Authors
Dryazhenkov G.I.1, Dryazhenkov I.G.2, Balnykov S.I.2, Shirshov O.I.1
1 Yaroslavl regional clinical hospital, Yaroslavl
2 Yaroslavl state medical University, Yaroslavl
Abstract
Rationale: Cystic transformation of the bile ducts is rare. The search for optimal methods of surgical treatment of transformed cysts continues.
Objective: To analyze the surgical treatment of patients with cystic transformation of the bile ducts and the choice of optimal methods of surgical correction depending on the localization of cysts.
Material and methods: The experience of surgical treatment of 15 women and 1 man with cystic transformation of the bile ducts is presented. The main diagnostic methods were ultrasound, endoscopic retrograde cholangiopancreatography and magnetic resonance cholangiopancreatography.
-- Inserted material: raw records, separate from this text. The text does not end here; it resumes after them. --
/-- An outgoing transaction (R288, R289). `since`: the clock of its port when its requests last left; `parked`: its flow has
moved to a port that has 4 096 transactions outstanding, and it waits to be sent again there. -/
structure Trans where
  port : Nat
  tag : Nat
  dst : Nat
  vc : Nat
  eseq : Nat
  write : Bool
  ga : Nat
  sectors : Nat
  data : List Byte
  timeouts : Nat
  since : Nat
  parked : Bool
  owner : TransOwner
  job : Nat
  deriving DecidableEq, Repr

/-- A flow from this module (R284 to R286): its route as (module, port) hops, none where it has no route, and
its next ESEQ. -/
structure Flow where
  route : Option (List (Nat × Nat))
  eseq : Nat
  /-- the route it will move to once nothing is outstanding -/
  move : Option (Option (List (Nat × Nat)))
  deriving DecidableEq, Repr

/-- A remote request accepted in ESEQ order and not yet performed. -/
structure Inbound where
  port : Nat
  src : Nat
  vc : Nat
  tag : Nat
  eseq : Nat
  write : Bool
  ga : Nat
  sectors : Nat
  data : List Byte
  /-- a request performed before: only its response is due again -/
  again : Bool
  /-- flits it came in, whose slots it still holds; its store has been made, and is performed or held (R177) -/
  flits : Nat
  stored : Bool
  deriving DecidableEq, Repr

structure Links where
  ports : KV Port
  /-- by 16 × destination + VC -/
  flows : KV Flow
  /-- next ESEQ expected, by 16 × source + VC -/
  expect : KV Nat
  trans : List Trans
  nextTag : KV Nat
  inbox : List Inbound
  /-- MAP heard: member modules and their ports -/
  map : List MapMsg
  formed : Bool
  /-- requests that wait at a port with 4 096 transactions outstanding: port, requester, module (R288) -/
  limitWait : List (Nat × TransOwner × Nat)
  /-- URGENT flits that wait for room at an egress port, oldest first (R280) -/
  urgentOut : List (Nat × OutFlit)
  /-- trains of this module whose destination no route in service reaches now, oldest first -/
  unrouted : List (List OutFlit)
  /-- STOOK messages that wait in a port's credits: port, source, VC, the flits it came in, message (R310, R312) -/
  stookIn : List (Nat × Nat × Nat × Nat × StookMsg)
  /-- transactions of other modules whose request has passed here: source, destination, VC, tag, the ports it came in on and
  left by (R291) -/
  transit : List (Nat × Nat × Nat × Nat × Nat × Nat)
  /-- clocks of the ports of a group when it began to stop (R291) -/
  stopClocks : KV Nat
  /-- the port on which STOOK flits of a flow last came, by 16 × source + VC (R314) -/
  arrivals : KV Nat
  deriving DecidableEq, Repr

/-! ## CXL (chapter 11) -/

/-- An HDM decoder as committed: its interleave ways and granularity in bytes (Table 11-1). -/
structure HdmDecoder where
  ways : Nat
  granularity : Nat
  deriving DecidableEq, Repr

structure CxlPort where
  up : Bool
  width : Nat
  rate : Nat
  mem : Bool
  perst : Bool
  refclk : Bool
  l1 : Bool
  /-- Configuration requests are answered with Request Retry Status (Table 16-11, step 8) -/
  retry : Bool
  /-- its two HDM decoders, none where one is not committed -/
  decoders : List (Option HdmDecoder)
  deriving DecidableEq, Repr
Results: Results: 2 patients with Karoli’s disease underwent resection of the left lobe of the liver (1) and removal of segments 2 and 3 plus resection of the hepaticocholedoch cyst using isolated jejunoanastomosis by Roux (1). Invagination of fragments of partially excised hepatic duct cysts was formed through an iatrogenic defect of the lobar duct wall in 2 patients. One patient underwent resection of the lobar ducts and hepaticocholedoch with invaginate, the other underwent desinvagination through duct incisions. For cysts of the ducts of subhepatic localization, excision of their walls, bigepaticoejunostomy into the intestinal ring (1), hepaticoejunostomy according to Roux (8) were used. Cystoejunostomy into the intestinal loop according to Brown was performed in 2 patients. 2 patients had membranous intra-flow septa in the distal parts of the dilated lobar ducts. Postoperative complications: destructive pancreatitis, subhepatic biloma. There were no fatalities. In the long-term period, 2 patients were re-operated: with stricture of the left hepatic duct (1) and Brown cystoenteroanastomosis stenosis (1). In 2 patients, 13 and 15 years after complex excision of cysts with hepaticoejunostomy, extensive cancer infiltrate of the subhepatic region was detected. Postoperative complications: destructive pancreatitis, subhepatic biloma. There were no fatalities. In the long-term period, 2 patients were re-operated: with stricture of the left hepatic duct (1) and Brown cystoenteroanastomosis stenosis (1). In 2 patients, 13 and 15 years after complex excision of cysts with hepaticoejunostomy, extensive cancer infiltrate of the subhepatic region was detected.
Conclusion: We use active surgical tactics: complete excision of the cyst walls, the creation of a hepaticoejunoanastomosis using an isolated intestinal loop according to Roux and a resection technique for single-lobar cyst lesion.
Keywords: cystic transformation of the bile ducts, Karoli’s disease.